Here, the tilt detection process when the document read by the document glass is tilted will be described in detail. This process is performed by the inclination detection unit 125. As shown in FIG. 4, the document 400 is placed with the copy surface of the document 400 facing downward on the document glass 31 with the upper right end as a reference. The longitudinal direction of the original glass 31 is the sub-scanning direction for scanning reading, and the direction perpendicular thereto is the main scanning direction. In the example shown in the figure, the document 400 is placed away from the image reference, and its position is not parallel to the sub-scanning direction. In this example, the document 400 does not protrude from the reading area.
[0042]
In the copying machine of the present embodiment, the document presser (ADF transport belt 14) is colored orange, and the reflected light of the exposure lamp light from the document presser has a color with low spectral sensitivity for the CCD sensor 38. It is trying to become. In other words, the orange color of the document press can be considered the same as black for the CCD sensor 38, while the background of the document is normally white, so it is possible to distinguish the document from the document press. By utilizing this fact, the edge of the document can be detected and the tilt angle of the document can be detected.
[0043]
5 and 6 show images of the read image when the document 400 (shown by a broken line) does not protrude from the reading area (a rectangle shown by a solid line).
The image signal processing unit 110 processes image data in a rectangular area including at least the range of the document, detects the document region where the document exists, and displays all the coordinates around the document (that is, the edge portion) from the coordinates shown in FIG. As shown, the coordinates of the four corners of the rectangular document are detected. Here, it is assumed that the main scanning direction is the X axis and the sub scanning direction is the Y axis. Xmax and Xmin are the maximum and minimum X coordinates, and Ymax and Ymin are the maximum and minimum Y coordinates.
[0044]
For the remaining two X coordinates, the X coordinate of the vertex whose Y coordinate is Ymin is X1, and the X coordinate of the vertex whose Y coordinate is Ymax is X2. Of the remaining two Y coordinates, the Y coordinate of the vertex whose X coordinate is Xmin is Y1, and the Y coordinate of the vertex whose X coordinate is Xmax is Y2.

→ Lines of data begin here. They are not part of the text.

-- ==== Sys2Proof/Certificates/Slice0/Obligations.lean ====
section
/-! DEFINITION. The statements for the provers, drawn from the spec's numbered rules. In a meaning `pc` is already `pc0 + 2` (R23); `haltedBy k s` is the halt of R243. -/

open Sys2Proof Sys2Proof.Machine

/-! Encoding (30_encoding.md). -/

/-- One word of each family, written out from the patterns of R96 (the words of 95_test_vectors.md S1), decodes to the instruction it stands for. -/
def Obligations.SpecWordsDecodeToTheirShapes : Prop :=
  decode 0x00 0xE0 = .ok .cls ∧ decode 0x00 0xEE = .ok .ret ∧ decode 0x01 0x23 = .ok (.sys 0x123) ∧
  decode 0x3A 0x42 = .ok (.skei 10 0x42) ∧ decode 0x89 0xA4 = .ok (.add 9 10) ∧
  decode 0x8D 0xE6 = .ok (.shr 13 14) ∧ decode 0xA2 0xF0 = .ok (.ldi 0x2F0) ∧
  decode 0xD0 0xA5 = .ok (.drw 0 10 5) ∧ decode 0xE6 0x9E = .ok (.skp 6) ∧
  decode 0xFA 0x15 = .ok (.sdt 10) ∧ decode 0xFE 0x55 = .ok (.stm 14)

/-- R100: assembling any well-formed instruction gives a word whose two bytes decode to that instruction with its fields. -/
def Obligations.DecodeOfEncodeIsTheInstruction : Prop :=
  ∀ i : Instr, i.wellFormed = true → decode (msbOf (encode i)) (lsbOf (encode i)) = .ok i

/-- The other direction of R100: two bytes that decode are the bytes of the decoded instruction's word, and only well-formed instructions are decoded. -/
def Obligations.EncodeOfDecodeIsTheWord : Prop :=
  ∀ (msb lsb : Byte) (i : Instr), decode msb lsb = .ok i → encode i = msb ++ lsb ∧ i.wellFormed = true

/-- R96: the decoded shape of a word is the row that its order of tests `(w & mask) == match` selects first, and there is none when no row selects the word. -/
def Obligations.DecodePartitionIsTheOpcodeTable : Prop :=
  ∀ w : Word,
    (decode (msbOf w) (lsbOf w)).toOption.map Instr.mnemonic =
      (opcodeRows.find? (fun r => r.selects w)).map OpcodeRow.mnemonic

/-- R97: the words that fail to decode are exactly those of its table, and the failure identifies the two bytes. [Rests on: that 5XYk and 9XYk are illegal is the spec's own decision D8.] -/
def Obligations.IllegalWordsAreExactlyThoseListed : Prop :=
  ∀ msb lsb : Byte,
    (decode msb lsb = .error ⟨msb, lsb⟩ ↔
      (msb.toNat / 16 = 0x5 ∧ lsb.toNat % 16 ≠ 0) ∨
      (msb.toNat / 16 = 0x8 ∧ lsb.toNat % 16 ∈ [0x8, 0x9, 0xA, 0xB, 0xC, 0xD, 0xF]) ∨
      (msb.toNat / 16 = 0x9 ∧ lsb.toNat % 16 ≠ 0) ∨
      (msb.toNat / 16 = 0xE ∧ lsb.toNat ∉ [0x9E, 0xA1]) ∨
      (msb.toNat / 16 = 0xF ∧ lsb.toNat ∉ [0x07, 0x0A, 0x15, 0x18, 0x1E, 0x29, 0x33, 0x55, 0x65])) ∧
    (∀ e, decode msb lsb = .error e → e = ⟨msb, lsb⟩)

/-! Events and the cycle (40_cycle_and_control_flow.md R120, 60_exceptions.md, 70_reset_and_hazards.md). -/

/-- The model's choice of the next event (log 6, log 7): the first one queued; with none queued, the first of the repeated ones, the others then queued; with neither, any event, drawn freely; nothing but the boundary changes. -/
def Obligations.NextEventIsQueuedRepeatedOrFree : Prop :=
  ∀ s : State,
    (∀ e rest, s.env.pending = e :: rest →
      nextEvent s = (e, { s with env := { s.env with present := false, pending := rest } })) ∧
    (∀ e rest, s.env.pending = [] → s.env.repeated = e :: rest →
      nextEvent s = (e, { s with env := { s.env with present := false, pending := rest } })) ∧
    (s.env.pending = [] → s.env.repeated = [] → ∃ e : Event,
      nextEvent s = (e, { s with env := { s.env with present := false, draws := s.env.draws + 1 } }))

/-- R120: in `Running`, when the two bytes at `pc` decode to an instruction, the step is that instruction's execution with `pc` moved past it and the event's inputs presented. [Rests on: the model executes at pc0 = 4093 as the rule's pseudocode says (log 21).] -/
def Obligations.StepExecutesTheDecodedInstruction : Prop :=
  ∀ (s s1 : State) (inp : Inputs) (i : Instr),
    nextEvent s = (.cpuStep inp, s1) → s1.env.hasReset = true → s.status = .running → s.pc.toNat < 4094 →
    decode (s.byte s.pc.toNat) (s.byte (s.pc.toNat + 1)) = .ok i →
    step s = exec i { s1.withInputs inp with pc := BitVec.ofNat 12 (s.pc.toNat + 2) }

/-- R120, R242, R243: a cycle at `pc0 >= 4094` faults in its fetch stage: `pc` is unchanged, the record has no bytes. [Rests on: that pc is unchanged and the layout of the record are the spec's own decisions D12 and D21.] -/
def Obligations.FetchAtTheTopOfMemoryHalts : Prop :=
  ∀ (s s1 : State) (inp : Inputs),
    nextEvent s = (.cpuStep inp, s1) → s1.env.hasReset = true → s.status = .running → 4094 ≤ s.pc.toNat →
    ∃ t, step s = .next t ∧ t.status = .halted ∧
      t.fault = some { kind := .outOfBounds, pc0 := s.pc, msb := none, lsb := none } ∧
      UnchangedExcept [.status, .fault, .env] s t

/-- R97, R242, R243: an illegal word halts the block: `pc` is `pc0 + 2`, the record names the address and the two bytes, nothing else changes. [Rests on: the layout of the record is the spec's own decision D21, and that a word at pc0 = 4093 is fetched and decoded is the model following the pseudocode of R120 (log 21).] -/
def Obligations.IllegalWordHaltsWithDecodeError : Prop :=
  ∀ (s s1 : State) (inp : Inputs) (e : DecodeError),
    nextEvent s = (.cpuStep inp, s1) → s1.env.hasReset = true → s.status = .running → s.pc.toNat < 4094 →
    decode (s.byte s.pc.toNat) (s.byte (s.pc.toNat + 1)) = .error e →
    ∃ t, step s = .next t ∧ t.status = .halted ∧ t.pc.toNat = s.pc.toNat + 2 ∧
      t.fault = some { kind := .decodeError, pc0 := s.pc, msb := some e.msb, lsb := some e.lsb } ∧
      e.msb = s.byte s.pc.toNat ∧ e.lsb = s.byte (s.pc.toNat + 1) ∧
      UnchangedExcept [.pc, .status, .fault, .env] s t

/-- R246: in `Halted`, a `cpu_step` and a `timer_tick` change no state; only the boundary moves on. [Rests on: the sticky halt is the spec's own decision D22.] -/
def Obligations.HaltedStepsChangeNoState : Prop :=
  ∀ (s s1 : State) (e : Event),
    nextEvent s = (e, s1) → e.keepsRunning = true → s1.env.hasReset = true → s.status = .halted →
    ∃ t, step s = .next t ∧ t = { s with env := t.env }

/-- R246 over a run: however many `cpu_step` and `timer_tick` events come, a halted block stays as it is. [Rests on: the sticky halt is the spec's own decision D22; the queue is the model's choice (log 6).] -/
def Obligations.HaltedRunsStayHalted : Prop :=
  ∀ (es rest : List Event) (s : State),
    s.status = .halted → s.env.hasReset = true → s.env.pending = es ++ rest →
    (∀ e ∈ es, e.keepsRunning = true) →
    ∃ t, run es.length s = .next t ∧ t = { s with env := t.env } ∧ t.env.pending = rest

/-- R36, R280, R281: what `reset(program)` leaves, in every status: the table of reset values with the program loaded; for an oversized program the same with an empty program, halted with ProgramTooLarge; and before the first `reset` no other event has an effect. [Rests on: the zeros are the spec's own decisions D3, D4, D5 (log 3), and the refusal before the first reset is the model's reading (log 10).] -/
def Obligations.ResetLeavesTheResetValues : Prop :=
  ∀ (s s1 : State),
    (∀ program : List Byte, nextEvent s = (.reset program, s1) → ∃ t, step s = .next t ∧
      t.pc = 512 ∧ (∀ r, t.reg r = 0) ∧ t.i = 0 ∧ t.stack = [] ∧ t.dt = 0 ∧ t.st = 0 ∧ t.tone = false ∧
      (∀ r c, t.fb.pixel r c = false) ∧ t.dtStatus = .stopped ∧ t.stStatus = .stopped ∧
      t.font = s.font ∧ (∀ (a : Nat) (h : a < 80), t.byte a = s.font[a]) ∧
      (∀ a, 80 ≤ a → a < 512 → t.byte a = 0) ∧
      (program.length ≤ 3584 →
        t.status = .running ∧ t.fault = none ∧
        (∀ (k : Nat) (h : k < program.length), t.byte (512 + k) = program[k]) ∧
        (∀ a, 512 + program.length ≤ a → t.byte a = 0)) ∧
      (3584 < program.length →
        t.status = .halted ∧
        t.fault = some { kind := .programTooLarge, pc0 := 512, msb := none, lsb := none } ∧
        (∀ a, 512 ≤ a → t.byte a = 0))) ∧
    (∀ e : Event, nextEvent s = (e, s1) → e.keepsRunning = true → s1.env.hasReset = false →
      step s = .refused .beforeFirstReset)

Therefore, in the example of FIG. 5, the X and Y coordinates of the four corners of the document are (X1, Ymin), (Xmax, Y2), (Xmin, Y1), (X2, Ymax). If the lengths of the four sides of the document 400 are a, b, c, and d, the length of each side can be calculated from the coordinates of the four corners of the document using the following (Equation 1).
[0045]
[Expression 1]

[0046]
In the example of FIG. 6, the direction of the inclination of the document is different from that in FIG. 5, but the coordinates of the four corners of the document are (Xmin, Y1), (X1, Ymin), (X2, Ymax), (Xmax, Y2). Accordingly, also in this case, the lengths a, b, c, and d of the four sides can be calculated by the equation shown in the above (Equation 1).
[0047]
Here, the editing process parameters for correcting the image data when the document is tilted are as follows. First, when X1−Xmin <Y1−Ymin (FIG. 5),
Rotation coordinates: (X1, Ymin)
Rotation angle θ: tan ^-1 {(X1-Xmin) / (Y1-Ymin)}
[0048]
Further, when X1-Xmin> Y1-Ymin (FIG. 6),
Rotation coordinates: (Xmin, Y1)
Rotation angle θ: tan ^-1 {(Y1-Ymin) / (X1-Xmin)}
[0049]
Here, the rotation coordinates are the coordinates of the corner close to the upper left corner of the figure. The rotation angle θ is a rotation angle for rotating the image data on the basis of the position of the rotation coordinate and making it parallel to the reading area. Here, the detected editing process parameter is used for the inclination correction process.
[0050]
The processing content of the control unit 100 in the tilt detection processing based on the content described above will be described below.
[0051]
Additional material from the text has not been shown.